Jest jasne, że skoncentruję się głównie na sprawnej administracji, a nie roztaczaniu wizji. Na pewno chcę przygotować raport zamknięcia, by pokazać ile dobrego dla kraju i obywateli udało się w ostatnich latach zrobić w obszarze, za który odpowiada Ministerstwo Aktywów Państwowych. Proszę też pamiętać, jak istotne są wszystkie te kwestie, o których premier Mateusz Morawiecki mówi w Dekalogu Polskich Spraw, a który wskazuje najlepsze i najbardziej potrzebne dla kraju rozwiązania. To choćby kwestie związane z bezpieczeństwem energetycznym. Jeśli o to chodzi dziś jesteśmy w zupełnie innym miejscu, niż jeszcze kilka lat temu.
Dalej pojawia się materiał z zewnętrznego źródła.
-- ==== Sys2Proof/Machine/Layout.lean ====
section
/-! DEFINITION. Tensor descriptors, cells, super-tiles, footprints, edges, padding and transforms (R43-R76). -/
namespace Sys2Proof

/-- Four values, one for each dimension D0 to D3 (R46). -/
structure V4 (α : Type) where
  d0 : α
  d1 : α
  d2 : α
  d3 : α
  deriving DecidableEq, Repr

/-- The value of dimension `d`. -/
def V4.at {α : Type} (v : V4 α) (d : Nat) : α := match d with | 0 => v.d0 | 1 => v.d1 | 2 => v.d2 | _ => v.d3

/-- Replace the value of dimension `d`. -/
def V4.put {α : Type} (v : V4 α) (d : Nat) (x : α) : V4 α :=
  match d with
  | 0 => { v with d0 := x } | 1 => { v with d1 := x } | 2 => { v with d2 := x } | _ => { v with d3 := x }

/-- One value in every dimension. -/
def V4.all {α : Type} (x : α) : V4 α := ⟨x, x, x, x⟩

/-- Map every dimension. -/
def V4.map {α β : Type} (f : α → β) (v : V4 α) : V4 β := ⟨f v.d0, f v.d1, f v.d2, f v.d3⟩

/-- Combine two vectors dimension by dimension. -/
def V4.zip {α β γ : Type} (f : α → β → γ) (v : V4 α) (w : V4 β) : V4 γ := ⟨f v.d0 w.d0, f v.d1 w.d1, f v.d2 w.d2, f v.d3 w.d3⟩

/-- Some dimension satisfies `p`. -/
def V4.any {α : Type} (p : α → Bool) (v : V4 α) : Bool := p v.d0 || p v.d1 || p v.d2 || p v.d3

/-- The values as a list. -/
def V4.list {α : Type} (v : V4 α) : List α := [v.d0, v.d1, v.d2, v.d3]

/-- A checked tensor descriptor (Table LAYOUT-3), its fields decoded. Words 0 to 10 of two descriptors are equal exactly
when these fields up to `s` are equal. -/
structure Desc where
  base : Nat
  loc : Nat
  fmt : Fmt
  padw : Bool
  coded : Bool
  cbook : Nat
  stc : Nat
  str : Nat
  e : V4 Nat
  s : V4 Nat
  allocBase : Nat
  allocLen : Nat
  peerTag : Nat
  ownerOff : Nat
  deriving DecidableEq, Repr

/-- Word `i` of a descriptor image. -/
def dword (ws : List Word) (i : Nat) : Nat := (nth 0#32 ws i).toNat

/-- The reserved fields of Table LAYOUT-3 are zero, and `LOC` and `FMT` hold assigned values. -/
def descReservedOk (ws : List Word) : Bool :=
  decide (bits (dword ws 1) 27 20 = 0) && decide (bits (dword ws 1) 31 28 ≤ 2) &&
  decide (bits (dword ws 2) 11 0 = 0) && (Fmt.ofCode (bits (dword ws 2) 31 26)).isSome &&
  ([3, 4, 5, 6].all fun i => decide (bits (dword ws i) 31 24 = 0))

/-- Decode the sixteen words of Table LAYOUT-3. -/
def Desc.ofWords (ws : List Word) (f : Fmt) : Desc :=
  { base := dword ws 0 + bits (dword ws 1) 19 0 * 2 ^ 32
    loc := bits (dword ws 1) 31 28
    fmt := f
    padw := bitOn (dword ws 2) 25
    coded := bitOn (dword ws 2) 24
    cbook := bits (dword ws 2) 23 20
    stc := bits (dword ws 2) 19 16 + 1
    str := bits (dword ws 2) 15 12 + 1
    e := ⟨bits (dword ws 3) 23 0, bits (dword ws 4) 23 0, bits (dword ws 5) 23 0, bits (dword ws 6) 23 0⟩
    s := ⟨dword ws 7, dword ws 8, dword ws 9, dword ws 10⟩
    allocBase := dword ws 11 + bits (dword ws 12) 19 0 * 2 ^ 32
    allocLen := dword ws 13
    peerTag := bits (dword ws 12) 31 20
    ownerOff := dword ws 14 }

/-- Super-tile width along D0 in elements (R46). -/
def Desc.w0 (d : Desc) : Nat := d.stc * d.fmt.td0
/-- Super-tile height along D1 in elements (R46). -/
def Desc.w1 (d : Desc) : Nat := d.str * 16
/-- Super-tiles along each dimension, N0 to N3 (R46). -/
def Desc.n (d : Desc) : V4 Nat := ⟨ceilDiv d.e.d0 d.w0, ceilDiv d.e.d1 d.w1, d.e.d2, d.e.d3⟩
/-- Super-tiles of the tensor. -/
def Desc.nst (d : Desc) : Nat := d.n.d0 * d.n.d1 * d.n.d2 * d.n.d3
/-- Bytes per super-tile, f of R53. -/
def Desc.f (d : Desc) : Nat := d.stc * d.str * 1024

/-- Insert a dimension and its stride in ascending order of stride, after equal strides (R53). -/
def insertDim (x : Nat × Nat) : List (Nat × Nat) → List (Nat × Nat)
  | [] => [x]
  | y :: t => if x.2 < y.2 then x :: y :: t else y :: insertDim x t

/-- The dimensions with N > 1, sorted by ascending stride, equal strides in ascending dimension (R53). -/
def Desc.dims (d : Desc) : List (Nat × Nat) :=
  ((List.range 4).filter fun i => decide (d.n.at i > 1)).foldl (fun l i => insertDim (i, d.s.at i) l) []

/-- The footprint span and the disjointness test of R53. -/
def Desc.spanTest (d : Desc) : Nat × Bool :=
  d.dims.foldl (fun acc x => ((d.n.at x.1 - 1) * x.2 + acc.1, acc.2 && decide (x.2 ≥ acc.1))) (d.f, true)

/-- The footprint span in bytes (R53). -/
def Desc.span (d : Desc) : Nat := d.spanTest.1

/-- Blocks of a coded super-tile, NBS (R194). -/
def Desc.nbs (d : Desc) : Nat := ceilDiv d.f 4096

/-- The coded span (R195). -/
def Desc.codedSpan (d : Desc) : Nat := ceilDiv (d.span + 16 * d.nst * d.nbs) 64 * 64

/-- The bytes of a tensor that overlap tests compare: the span, or the coded span of a coded handle (R69). -/
def Desc.reach (d : Desc) : Nat := if d.coded then d.codedSpan else d.span

/-- The range tests of R53, in order; the pool size is the limit when `LOC` = 1. -/
def Desc.rangeOk (d : Desc) (pool : Nat) : Bool :=
  let lim := if d.loc = 1 then pool else 2 ^ 52
  decide (d.allocBase ≤ d.base) && decide (d.base + d.span ≤ d.allocBase + d.allocLen * 64) &&
    decide (d.base + d.span ≤ lim) && decide (d.allocBase + d.allocLen * 64 ≤ lim)

/-- The alignment rule R52. -/
def Desc.aligned (d : Desc) : Bool :=
  let u := if d.loc = 1 then 1024 else 64
  decide (d.base % u = 0) && decide (d.allocBase % u = 0) && (d.s.list.all fun x => decide (x % u = 0)) &&
    decide (d.ownerOff % 64 = 0) && (decide (d.fmt ≠ .int4) || decide (d.e.d0 % 2 = 0))

/-- The byte address of an element and, for INT4, its nibble (R47). -/
def Desc.addrOf (d : Desc) (i : V4 Nat) : Nat × Nat :=
  let td0 := d.fmt.td0
  let sc0 := i.d0 / d.w0
  let tc := (i.d0 % d.w0) / td0
  let e := i.d0 % td0
  let sc1 := i.d1 / d.w1
  let tr := (i.d1 % d.w1) / 16
  let row := i.d1 % 16
  (d.base + sc0 * d.s.d0 + sc1 * d.s.d1 + i.d2 * d.s.d2 + i.d3 * d.s.d3
     + (tr * d.stc + tc) * 1024 + row * 64 + e * d.fmt.bits / 8,
   if d.fmt.bits = 4 then (e * d.fmt.bits % 8) / 4 else 0)

/-- The super-tile of an element: coordinates along D0 to D3. -/
def Desc.stOf (d : Desc) (i : V4 Nat) : V4 Nat := ⟨i.d0 / d.w0, i.d1 / d.w1, i.d2, i.d3⟩

/-- The number of a super-tile in index order, D0 fastest (R58, R195). -/
def Desc.stIndex (d : Desc) (c : V4 Nat) : Nat := c.d0 + d.n.d0 * (c.d1 + d.n.d1 * (c.d2 + d.n.d2 * c.d3))

/-- The coordinates of super-tile number `t`. -/
def Desc.stCoord (d : Desc) (t : Nat) : V4 Nat :=
  ⟨t % d.n.d0, t / d.n.d0 % d.n.d1, t / d.n.d0 / d.n.d1 % d.n.d2, t / d.n.d0 / d.n.d1 / d.n.d2⟩

/-- The first byte of a super-tile (R47). -/
def Desc.stAddr (d : Desc) (c : V4 Nat) : Nat := d.base + c.d0 * d.s.d0 + c.d1 * d.s.d1 + c.d2 * d.s.d2 + c.d3 * d.s.d3

/-- The address of the header of block `k` of super-tile number `t` (R195). -/
def Desc.headerAddr (d : Desc) (t k : Nat) : Nat := d.base + d.span + 16 * (t * d.nbs + k)

/-- The raw size Z of block `k` of a super-tile (R194). -/
def Desc.blockSize (d : Desc) (k : Nat) : Nat := min (4096 * k + 4096) d.f - 4096 * k

/-- Two byte ranges `[a, a+n)` and `[b, b+m)` share a byte. -/
def rangesMeet (a n b m : Nat) : Bool := decide (a < b + m) && decide (b < a + n) && decide (0 < n) && decide (0 < m)

/-- The footprints of two handles share a byte (R69); different `LOC` never do. -/
def Desc.meets (x y : Desc) : Bool := decide (x.loc = y.loc) && rangesMeet x.base x.reach y.base y.reach

/-- Words 0 to 10 of the two descriptors are equal (Table LAYOUT-7). -/
def Desc.sameLayout (x y : Desc) : Bool :=
  decide ({ x with allocBase := 0, allocLen := 0, peerTag := 0, ownerOff := 0 } =
    { y with allocBase := 0, allocLen := 0, peerTag := 0, ownerOff := 0 })

/-! ### Transforms (R68, R158, R159) -/

/-- The transform fields of `XFORM` (Table FYUSH-4). -/
structure Xform where
  mode : Nat
  wslot : Nat
  axis : Nat
  rev : Nat
  rot : Nat
  shift : Nat
  kch : Nat
  bf : Nat
  deriving DecidableEq, Repr

/-- `XFORM` at the start of a run: Permute (Table FYUSH-7). -/
def Xform.start : Xform := ⟨1, 0, 0, 0, 0, 0, 1, 1⟩

/-- Map and Complex modes. -/
def Xform.arith (x : Xform) : Bool := decide (x.mode = 0) || decide (x.mode = 4)

/-- The padded extents PE (R64). -/
def paddedExtents (e lo hi : V4 Nat) : V4 Nat := ⟨e.d0 + lo.d0 + hi.d0, e.d1 + lo.d1 + hi.d1, e.d2 + lo.d2 + hi.d2, e.d3 + lo.d3 + hi.d3⟩

/-- The extents of the result of reversals and rotation (Table LAYOUT-6). -/
def Xform.rotExtents (x : Xform) (pe : V4 Nat) : V4 Nat := if x.rot % 2 = 1 then ⟨pe.d1, pe.d0, pe.d2, pe.d3⟩ else pe

/-- The extents of the transform's result, Broadcast replication included (R159). -/
def Xform.resultExtents (x : Xform) (pe : V4 Nat) : V4 Nat :=
  let r := x.rotExtents pe
  if x.mode = 2 then r.put x.axis (r.at x.axis * x.bf) else r

/-- The inverse transform of R64: replication and shift first (R158, R159), then the rotation, then the reversals. -/
def Xform.inverse (x : Xform) (pe : V4 Nat) (u : V4 Int) : V4 Int :=
  let u := if x.mode = 2 then u.put x.axis (Int.fdiv (u.at x.axis) x.bf) else u
  let re0 : Int := (x.rotExtents pe).d0
  let u := if x.shift = 0 then u else { u with d0 := (u.d0 - x.shift) % re0 }
  let p0 : Int := pe.d0
  let p1 : Int := pe.d1
  let p : V4 Int := match x.rot with
    | 0 => u
    | 1 => { u with d0 := u.d1, d1 := p1 - 1 - u.d0 }
    | 2 => { u with d0 := p0 - 1 - u.d0, d1 := p1 - 1 - u.d1 }
    | _ => { u with d0 := p0 - 1 - u.d1, d1 := u.d0 }
  (List.range 4).foldl (fun q d => if bitOn x.rev d then q.put d ((pe.at d : Int) - 1 - q.at d) else q) p

/-- Clamp an integer into `lo .. hi`. -/
def clampInt (x lo hi : Int) : Nat := (min (max x lo) hi).toNat

/-- The padding state of a stream (R64, R85). -/
structure Pad where
  lo : V4 Nat
  hi : V4 Nat
  edge : Bool
  value : Nat
  deriving DecidableEq, Repr

/-- Padding at the start of a run (Table FYUSH-7). -/
def Pad.start : Pad := ⟨.all 0, .all 0, false, 0⟩

/-- What an element of the padded source is (R64): a pad element or not, and its value: the constant, or a source element. -/
structure Picked where
  isPad : Bool
  const : Bool
  at_ : V4 Nat
  deriving DecidableEq, Repr

/-- R64 from the clamp of `p` (R60 step 1) onward: source extents `e`, padding, clamp bounds. -/
def pickSource (e : V4 Nat) (pad : Pad) (clo chi : V4 Nat) (p : V4 Int) : Picked :=
  let pe := paddedExtents e pad.lo pad.hi
  let q : V4 Nat := ⟨clampInt p.d0 0 (pe.d0 - 1 : Int), clampInt p.d1 0 (pe.d1 - 1 : Int), clampInt p.d2 0 (pe.d2 - 1 : Int), clampInt p.d3 0 (pe.d3 - 1 : Int)⟩
  let s : V4 Int := ⟨(q.d0 : Int) - pad.lo.d0, (q.d1 : Int) - pad.lo.d1, (q.d2 : Int) - pad.lo.d2, (q.d3 : Int) - pad.lo.d3⟩
  let isPad := (List.range 4).any fun d => decide (s.at d < 0) || decide (s.at d ≥ (e.at d : Int))
  { isPad := isPad
    const := isPad && !pad.edge
    at_ := ⟨clampInt s.d0 clo.d0 chi.d0, clampInt s.d1 clo.d1 chi.d1, clampInt s.d2 clo.d2 chi.d2, clampInt s.d3 clo.d3 chi.d3⟩ }

/-- An index lies inside the window 0 to E - 1 in every dimension (R62). -/
def inWindow (e : V4 Nat) (u : V4 Int) : Bool :=
  (List.range 4).all fun d => decide (0 ≤ u.at d) && decide (u.at d < (e.at d : Int))

/-- A non-negative index as naturals. -/
def V4.toNats (u : V4 Int) : V4 Nat := u.map Int.toNat

/-! ### Pool and ports (R25, R30) -/

/-- The Plate of a pool offset, with P Plates (R25). -/
def plateOf (p a : Nat) : Nat := (a / 1024) % p

/-- The byte within the Plate of a pool offset (R25). -/
def plateByte (p a : Nat) : Nat := a / (1024 * p) * 1024 + a % 1024

/-- The memory port of a byte address, with N ports (R30). -/
def portOf (n a : Nat) : Nat := (a / 4096) % n

/-! ### Stipple entries (R71, R72) -/

/-- How a Stipple entry is treated (Table LAYOUT-9): null, a named block in range, or a block clamped / suppressed. -/
structure StippleBlock where
  null : Bool
  inRange : Bool
  c : V4 Nat
  deriving DecidableEq, Repr

/-- The block counts at a list level: tiles or super-tiles (R72). -/
def Desc.listCounts (d : Desc) (super : Bool) : V4 Nat :=
  if super then d.n else ⟨ceilDiv d.e.d0 d.fmt.td0, ceilDiv d.e.d1 16, d.e.d2, d.e.d3⟩

/-- Decode a Stipple entry against the counts of its level (Tables LAYOUT-8, LAYOUT-9): a field 0xFFFF is out of range (R72). -/
def stippleBlock (cnt : V4 Nat) (entry : Nat) : StippleBlock :=
  let c : V4 Nat := ⟨bits entry 15 0, bits entry 31 16, bits entry 47 32, bits entry 63 48⟩
  let ok := fun d => decide (c.at d < min (cnt.at d) 65535)
  let near := fun d => if ok d then c.at d else cnt.at d - 1
  { null := decide (entry = 0xFFFFFFFFFFFFFFFF)
    inRange := (List.range 4).all ok
    c := ⟨near 0, near 1, near 2, near 3⟩ }

/-- The position of a listed block in elements; D0 in cells (R88). -/
def Desc.listPos (d : Desc) (super : Bool) (c : V4 Nat) : V4 Int :=
  if super then ⟨c.d0 * d.stc, c.d1 * d.w1, c.d2, c.d3⟩ else ⟨c.d0, c.d1 * 16, c.d2, c.d3⟩

end Sys2Proof
end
Dlatego tak ważne jest, by tego nie tylko nie zepsuć, ale kontynuować też pewne działania, które mają charakter strategiczny jak choćby rozwój energetyki jądrowej, w który zaangażowane są przecież największe spółki Skarbu Państwa. A bezpieczeństwo energetyczne to nie wszystko na czym koncentrował się resort aktywów.
Co takiego się zmieniło?
Zupełnie zmieniło się podejście do zarządzania państwowym mieniem. Politykę wyprzedaży i drenowania spółek z zysku zastąpiła repolonizacja, konsolidacja i inwestowanie w rozwój. Dzięki temu sytuacja spółek Skarbu Państwa wygląda dziś zupełnie inaczej niż jeszcze kilka lat temu. To mit, że spółki te są źle zarządzane, a najlepiej świadczą o tym twarde dane. Dziś spółki Skarbu Państwa są ważnym elementem stabilności polskiej gospodarki i gwarantem bezpieczeństwa Polaków. A jak to jest ważne przekonaliśmy się nie tylko podczas pandemii, ale przede wszystkim po wybuchu wojny i kryzysu energetycznego. Warto, by Polacy o tym wiedzieli i o tym pamiętali.
W resorcie, który pani obejmuje była pani dyrektorem generalnym. Krąży o pani opinia, że jest pani generałem w spódnicy. Rzeczywiście jest pani taką technokratką?
Bawią mnie takie opinie, ale rzeczywiście znam bardzo dobrze sam resort i sprawy, którymi się zajmuje. Na pewno zawsze bardzo poważnie podchodzę do swoich obowiązków i tego też wymagam od swoich współpracowników. Mam też w zwyczaju oceniać ludzi po tym co robią, a nie po tym, co mówią o nich inni lub oni sami. A jeśli rozmawiamy o tym, czym chcę się zająć w czasie, gdy będę ministrem, bez wątpienia będę się też uważnie przyglądać planom obecnej większości sejmowej i będę je recenzować. Jak na razie w tym zakresie pada bowiem wiele słów i wiele zapowiedzi, ale konkretnych projektów nie widać.
Często pada zarzut, że tworzenie tego rządu to ostatni skok na kasę i na sowite odprawy.
Czy naprawdę musimy omawiać wszystkie te absurdalne twierdzenia? Jako dyrektor generalny wiem, że nie dostanę żadnej trzymiesięcznej odprawy, ponieważ przepisy takiej nie przewidują. Zanim się kogoś oskarży o niecne intencje, warto sprawdzić, jak sprawa wygląda w rzeczywistości, najlepiej w oparciu o przepisy lub dokumenty, a nie opowiadać rzeczy, które nie mają żadnego oparcia w rzeczywistości.
Jako minister będzie pani kontynuatorką Jacka Sasina?
Jacka Sasina znam od dawna a od ponad roku współpracowałam z nim bardzo blisko, jako dyrektor generalny. Muszę powiedzieć, że jestem pod wrażeniem stylu jego pracy, dokonań i odwagi podejmowania się najtrudniejszych projektów. Bardzo szanuję premiera Jacka Sasina, nie tylko zresztą za to, co zrobił w ministerstwie. Jeśli dziś, mimo tak ekstremalnie trudnych uwarunkowań zewnętrznych, spółki Skarbu Państwa są w tak dobrej kondycji trzeba mieć świadomość, że to m.in. efekt działania MAP. Powiem więcej, to osobista zasługa Jacka Sasina. Reasumując, wyborcy powinni otrzymać rzetelny obraz sytuacji w spółkach Skarbu Państwa i żadne kłamstwo, manipulacja czy półprawda na ten temat nie powinno zostać bez odpowiedzi.